## Task instructions
Scan the entries below and return each line that contains "qualification".

** Records follows **

/-- LBU (R128). -/
def doLbu (h : Nat) (d a : BitVec 5) (imm : BitVec 16) : Tcs where
  regs := [ d.toNat, a.toNat]
  preds := []
  body s := s.load h (s.ea h a.toNat imm) 1 fun v t => t.setS h d.toNat (BitVec.ofNat 32 v)

/-- SW (R128). -/
def doSw (h : Nat) (b a : BitVec 5) (imm : BitVec 16) : Tcs where
  regs := [ b.toNat, a.toNat]
  preds := []
  body s := s.storeDmem h (s.ea h a.toNat imm) 4 (s.sreg h b.toNat).toNat

/-- SH (R128). -/
def doSh (h : Nat) (b a : BitVec 5) (imm : BitVec 16) : Tcs where
  regs := [ b.toNat, a.toNat]
  preds := []
  body s := s.storeDmem h (s.ea h a.toNat imm) 2 ((s.sreg h b.toNat).toNat % 2 ^ 16)

/-- SB (R128). -/
def doSb (h : Nat) (b a : BitVec 5) (imm : BitVec 16) : Tcs where
  regs := [ b.toNat, a.toNat]
  preds := []
  body s := s.storeDmem h (s.ea h a.toNat imm) 1 ((s.sreg h b.toNat).toNat % 2 ^ 8)

/-- LA (R128). -/
def doLa (h : Nat) (ad : BitVec 4) (a : BitVec 5) (imm : BitVec 16) : Tcs where
  regs := [ a.toNat]
  preds := []
  body s := s.load h (s.ea h a.toNat imm) 8 fun v t => t.setA h ad.toNat (BitVec.ofNat 48 v)

/-- SA (R128). -/
def doSa (h : Nat) (ab : BitVec 4) (a : BitVec 5) (imm : BitVec 16) : Tcs where
  regs := [ a.toNat]
  preds := []
  body s := s.storeDmem h (s.ea h a.toNat imm) 8 (s.areg h ab.toNat).toNat

/-! ### Address registers, comparisons, predicates (R128, R131–R133) -/

/-- R131: the scalar registers of an AOP. -/
def aopRegs (fn dst src1 b : Nat) : List Nat :=
  match fn with
  | 0 => [ b]
  | 1 => [ b, src1]
  | 2 | 3 => [ dst]
  | _ => []

/-- AOP (R131). -/
def doAop (h : Nat) (dst src1 b sh fn : BitVec 5) : Tcs where
  regs := aopRegs fn.toNat dst.toNat src1.toNat b.toNat
  preds := []
  body s :=
    let aa := s.areg h src1.toNat
    let sb := s.sreg h b.toNat
    match fn.toNat with
    | 0 => .go (s.setA h dst.toNat (aa + (sb.signExtend 48 <<< sh.toNat)))
    | 1 => .go (s.setA h dst.toNat (BitVec.ofNat 48 (sb.toNat % 2 ^ 16 * 2 ^ 32 + (s.sreg h src1.toNat).toNat)))
    | 2 => .go (s.setS h dst.toNat (BitVec.ofNat 32 aa.toNat))
    | 3 => .go (s.setS h dst.toNat (BitVec.ofNat 32 (aa.toNat / 2 ^ 32)))
    | _ => .go (s.setA h dst.toNat aa)

/-- AADDI (R128). -/
def doAaddi (h : Nat) (ad aa : BitVec 4) (imm : BitVec 16) : Tcs where
  regs := []
  preds := []
  body s := .go (s.setA h ad.toNat (s.areg h aa.toNat + imm.signExtend 48))

/-- CMP (R132). -/
def doCmp (h : Nat) (pd : BitVec 3) (a b : BitVec 5) (cond : BitVec 4) : Tcs where
  regs := [ a.toNat, b.toNat]
  preds := [ pd.toNat]
  body s :=
    match cmpCode cond.toNat (s.sreg h a.toNat) (s.sreg h b.toNat) with
    | some r => .go (s.setP h pd.toNat r)
    | none => .exc 1

/-- CMPI (R132). -/
def doCmpi (h : Nat) (cond : BitVec 4) (pd : BitVec 3) (a : BitVec 5) (imm : BitVec 14) : Tcs where
  regs := [ a.toNat]
  preds := [ pd.toNat]
  body s :=
    match cmpCode cond.toNat (s.sreg h a.toNat) (imm.signExtend 32) with
    | some r => .go (s.setP h pd.toNat r)
    | none => .exc 1

/-- R133: the eight predicates in bits [7:0]. -/
def State.predWord (s : State) (h : Nat) : Word :=
  BitVec.ofNat 32 ((List.range 8).foldl (fun a p => a + (if s.pred h p then 2 ^ p else 0)) 0)

/-- PLOG (R133). -/
def doPlog (h : Nat) (d a b : BitVec 5) (fn : BitVec 11) : Tcs where
  regs := match fn.toNat with | 4 => [ d.toNat] | 5 => [ a.toNat] | _ => []
  preds := if fn.toNat ≤ 3 then [ d.toNat, a.toNat, b.toNat] else List.range 8
  body s :=
    let pa := s.pred h a.toNat
    let pb := s.pred h b.toNat
    match fn.toNat with
    | 0 => .go (s.setP h d.toNat (pa && pb))
    | 1 => .go (s.setP h d.toNat (pa || pb))
    | 2 => .go (s.setP h d.toNat (pa != pb))
    | 3 => .go (s.setP h d.toNat (pa && !pb))
    | 4 => .go (s.setS h d.toNat (s.predWord h))
    | _ =>
      let v := s.sreg h a.toNat
      .go ((List.range 7).foldl (fun t i => t.setP h (i + 1) (v.getLsbD (i + 1))) s)

/-! ### Branches and jumps (R134–R136) -/

/-- BP (R136). -/
def doBp (h : Nat) (n : BitVec 1) (pp : BitVec 3) (off : BitVec 16) : Tcs where
  regs := []
  preds := [ pp.toNat]
  body s := s.branch h (s.pred h pp.toNat != (n = 1)) off.toInt

/-- BC (R134). -/
def doBc (h : Nat) (n : BitVec 1) (sel : BitVec 8) (off : BitVec 16) : Tcs where
  regs := []
  preds := []
  body s := s.branch h (s.bcCond h sel.toNat != (n = 1)) off.toInt
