/-- R512: the size of the memory a KIND names. -/
def loadSize (k : Nat) : Nat := match k with | 0 => 0x40000 | 1 => 0x10000 | 2 => 0x10000 | _ => 0x8000

def loadOk (m : Store Byte) (r : LoadRec) : Bool :=
  imgW m (r.at_ - 16) < 128 && (2 ≤ r.kind || r.mask = 0) && r.off % 4 = 0 && r.len % 4 = 0 && 4 ≤ r.len
    && r.off + r.len ≤ loadSize r.kind

/-- R512: the load records from `a`; none where the sequence is not well formed. -/
def loadsOf (m : Store Byte) : Nat → Nat → Nat → Option (List LoadRec)
  | 0, _, _ => none
  | k + 1, a, e =>
    if e < a + 16 then none
    else if imgZero m a 16 then some []
    else
      let w := imgW m a
      let r : LoadRec := ⟨w % 4, nbits w 2 5, imgW m (a + 4), imgW m (a + 8), a + 16, imgW m (a + 12)⟩
      let n := (r.len + 15) / 16 * 16
      if loadOk m r && a + 16 + n ≤ e && imgZero m (a + 16 + r.len) (n - r.len) then
        (loadsOf m k (a + 16 + n) e).map fun l => r :: l
      else none

def programs (m : Store Byte) : Option (List LoadRec) :=
  match sectAt m 7 with
  | none => none
  | some (a, n) => loadsOf m (n / 16 + 1) a (a + n)

/-- R513: the manifest's entries, 16 words each. -/
def manifest (m : Store Byte) : List (List Word) :=
  match sectAt m 8 with
  | none => []
  | some (a, n) => (List.range (min (n / 64 - 1) (nbits (imgW m a) 0 13))).map fun i => wordsAt m (a + 64 + 64 * i) 16

def manifestOk (m : Store Byte) : Bool :=
  match sectAt m 8 with
  | none => true
  | some (a, n) =>
    let k := imgW m a
    64 ≤ n && k ≤ 4096 && imgZero m (a + 4) 60 && 64 + 64 * k ≤ n && (List.range k).all fun i => imgZero m (a + 64 + 64 * i + 24) 8

/-- Check 7 of R516: the type of the first section that breaks R509–R513. -/
def contentBad (m : Store Byte) : Option Nat :=
  let l := planOf m
  if !secOk m l 1 then some 1
  else if !planOk m then some 2
  else if !secOk m l 3 then some 3
  else if !secOk m l 4 then some 4
  else if !secOk m l 5 then some 5
  else if (programs m).isNone then some 7
  else if !manifestOk m then some 8
  else none

/-! ### Glean packs (R514) -/

def packVer (m : Store Byte) (a : Nat) : Nat := imgW m (a + 4)
def packLen (m : Store Byte) (a : Nat) : Nat := imgW m (a + 8)
def packKern (m : Store Byte) (a : Nat) : Nat := imgW m (a + 12) % 8192

/-- R514: kernel `i` of the pack at `a`. -/
def kernelOk (m : Store Byte) (a i : Nat) : Bool :=
  let e := a + 64 + 16 * i
  let off := imgW m e
  let len := imgW m (e + 4)
  let k := a + off
  off % 64 = 0 && off + len ≤ packLen m a && imgW m (e + 8) < 4 && imgW m (e + 12) = 0 && imgW m k ≤ 65536 && imgW m (k + 4) ≤ 28672
    && imgZero m (k + 8) 8 && 64 + imgW m k + imgW m (k + 4) ≤ len

/-- R514: the pack at `a` of `n` bytes is well formed and its signature verifies under the vendor root or the owner. -/
def packOk (m : Store Byte) (a n : Nat) (vendor owner : List Byte) : Bool :=
  let len := packLen m a
  let w3 := imgW m (a + 12)
  let key := if nbits w3 16 1 = 1 then owner else vendor
  64 ≤ n && imgW m a = 0x4B504C47 && 1 ≤ packVer m a && len % 4 = 0 && len + 2048 ≤ 0x1000000 && len + 2048 ≤ n &&
  1 ≤ packKern m a && packKern m a ≤ 4096 && nbits w3 13 3 = 0 && w3 < 2 ^ 17 && imgZero m (a + 16) 48 &&
  64 + 16 * packKern m a ≤ len && ((List.range (packKern m a)).all fun i => kernelOk m a i) && sigLenOk m (a + len) &&
  Config.falconOk key (wordsBytes (digest16 (imgBytes m a len))) (sigAt m (a + len))

/-- R514: the kernels with WINDOW. -/
def packWindows (m : Store Byte) (a : Nat) : List Nat :=
  (List.range (packKern m a)).filter fun i => nbits (imgW m (a + 64 + 16 * i + 8)) 1 1 = 1

/-! ### The checks (R516) -/

/-- D of an image (R508). -/
def imgD (m : Store Byte) : List Word := digest16 (imgBytes m 0 (imgLen m))

/-- R516: the reason code of the first check that fails, and the section type of a CONTENT failure; (0, 0) where all pass.
`arrived`: every byte arrived and no staging slice returned an uncorrectable error. `nine`: check 9 counts. -/
def verify (m : Store Byte) (b : Boot) (arrived nine : Bool) : Nat × Nat :=
  if !headerOk m then (1, 0)
  else if !arrived then (2, 0)
  else if digest8 (keyAt m 0x400) ≠ b.vendor then (3, 0)
  else
    let r := ownerCheck m b
    if r ≠ 0 then (r, 0)
    else if !(sigLenOk m (imgLen m) && Config.falconOk (keyAt m 0xC00) (wordsBytes (imgD m)) (sigAt m (imgLen m))) then (7, 0)
    else match contentBad m with
      | some t => (8, t)
      | none =>
        let g := match sectAt m 6 with
          | none => true
          | some (a, n) => packOk m a n (keyAt m 0x400) (keyAt m 0xC00)
        if !g then (9, 0)
        else if nine && recKind m ≠ 1 && b.owners.all (fun o => o.prog) then (10, 0)
        else (0, 0)

end Sys2Proof.Machine
end

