-- ==== Sys2Proof/Machine/Boot.lean ====
section
/-!
DEFINITION. The start of the part: corner dies and the boot master (R379–R384), fuses and repair maps (R385–R388), tests and
voting (R389–R393), link qualification (R394), the cold and warm starts (R396–R401), enrolment (R517) and the settings of the
image (R12, R378, R509–R513). What the tests and the qualification of links find, and the far ends, are operands.
-/

namespace Sys2Proof.Machine

def State.modBoot (s : State) (g : Boot → Boot) : State := { s with boot := g s.boot }

/-! ### Fuses (R385–R387) -/

/-- R386: the CRC of entries in copy order, each little-endian. -/
def crcOf (l : List Word) : Nat := (l.flatMap fun w => leBytes 4 w.toNat).foldl crcByte 0xFFFF

/-- KIND of an entry. -/
def fuKind (w : Word) : Nat := wbits w 28 4

/-- R386, R387: the entries of a copy before END, where the copy is valid. -/
def fuseCopy (l : List Word) : Option (List Word) :=
  let es := l.takeWhile fun w => fuKind w ≠ 0
  match l[es.length]? with
  | none => none
  | some e =>
    if es.all (fun w => fuKind w ≤ 9) && es.length < 2048 && wbits e 16 12 = es.length && wbits e 0 16 = crcOf es then some es else none

/-- R387: the repair map used. -/
def Boot.fuses (b : Boot) : List Word :=
  match fuseCopy b.mapA, fuseCopy b.mapB with
  | some x, some y => x ++ y.filter fun w => !x.contains w
  | some x, none => x
  | none, some y => y
  | none, none => []

/-- Entries that mark physical core, column, slice, regulator slice, and stacks (R386). -/
def marksCore (l : List Word) (c p : Nat) : Bool := l.any fun w => fuKind w = 1 && wbits w 23 5 = c && wbits w 17 6 = p
def marksCol (l : List Word) (c p i : Nat) : Bool :=
  l.any fun w => fuKind w = 2 && wbits w 23 5 = c && wbits w 17 6 = p && wbits w 10 7 = i
def marksSlice (l : List Word) (c i : Nat) : Bool := l.any fun w => fuKind w = 3 && wbits w 23 5 = c && wbits w 17 6 = i
def marksReg (l : List Word) (c i : Nat) : Bool := l.any fun w => fuKind w = 4 && wbits w 23 5 = c && wbits w 19 4 = i
def marksStack (l : List Word) (st : Nat) : Bool := l.any fun w => fuKind w = 9 && wbits w 23 5 = st
/-- R404: the field that counts a wire of the mesh that a fuse entry marks: of the wires over a seam, the field west or north
of it. -/
def wireField (w : Word) : Nat :=
  let f := wbits w 24 4
  let r := wbits w 21 3
  let side := wbits w 19 2
  if side = 0 && r < 4 && 4 ≤ f then f - 4 else if side = 3 && r % 4 = 0 && f % 4 ≠ 0 then f - 1 else f
/-- R388, R394, R404: wires of field `f`, and UCIe lanes of position `p`, that the map has repaired. -/
def mapWires (l : List Word) (f : Nat) : Nat := l.countP fun w => fuKind w = 5 && wireField w = f
def mapLanes (l : List Word) (p : Nat) : Nat := l.countP fun w => fuKind w = 6 && wbits w 26 2 = p
/-- R386: the regulator trim of cluster `c`. -/
def trimOf (l : List Word) (c : Nat) : Nat :=
  l.foldl (fun a w => if fuKind w = 8 && wbits w 23 5 = c then wbits w 18 5 else a) 0

/-! ### Maps (R24, R26, R97, R220) -/

/-- R97: the bad columns of a physical core, ascending. -/
def badCols (marks test : Nat → Bool) : List Nat := (List.range 66).filter fun i => marks i || test i

/-- R24: the physical core that serves logical core `k`, given the bad ones. -/
def coreFor (bad : Nat → Bool) (k : Nat) : Option Nat :=
  if !bad k then some k
  else (([ 32, 33, 34, 35]).filter fun p => !bad p)[((List.range k).filter bad).length]?

/-- R24, R26, R97, R99, R391: the maps of cluster `c`; with its sequencer failed every logical core is ABSENT. The column map
of every physical core is kept, for a spare too. DESIGN CHOICE (log entry 70): RX and RY of an ABSENT core stay as they
were. -/
def State.mapCores (s : State) (c : Nat) (bad : Nat → Bool) (cols : Nat → List Nat) (seqOk : Bool) : State :=
  let pair (p : Nat) : Nat := (cols p).getD 0 0x7F + 128 * (cols p).getD 1 0x7F
  let s := s.modBoot fun b => { b with
    colMaps := (List.range 36).foldl (fun m p => m.set noCols (36 * c + p) (pair p)) b.colMaps }
  let s := (List.range 32).foldl (fun t k =>
    let n := 32 * c + k
    match (if seqOk then coreFor bad k else none) with
    | some p =>
      let t := (((t.setF (CORE_MAP_PCORE n) p).setF (CORE_MAP_RX n) (routerX c (p / 9))).setF (CORE_MAP_RY n) (routerY c (p / 9))).setF
        (CORE_MAP_ABSENT n) 0
      t.arrayCols n (36 * c + p)
    | none => t.coreAway n) s
  let good := (([ 32, 33, 34, 35]).filter fun p => !bad p).length
  let need := ((List.range 32).filter bad).length
  (s.setF (CLU_INFO_CORES_PRESENT c) (if seqOk then 32 - (need - good) else 0)).setF (CLU_INFO_CORE_SPARES_LEFT c) (good - need)

/-- R220: the spare slices. -/
def spareSlice (j : Nat) : Nat := match j with | 0 => 24 | 1 => 25 | 2 => 50 | _ => 51
/-- R220: the physical slice in service for logical slice `l`. -/
def inService (l : Nat) : Nat := if l < 24 then l else l + 2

** End of Records **

## The answer
voting (R389–R393), link qualification (R394), the cold and warm starts (R396–R401), enrolment (R517) and the settings of the
image (R12, R378, R509–R513). What the tests and the qualification of links find, and the far ends, are operands.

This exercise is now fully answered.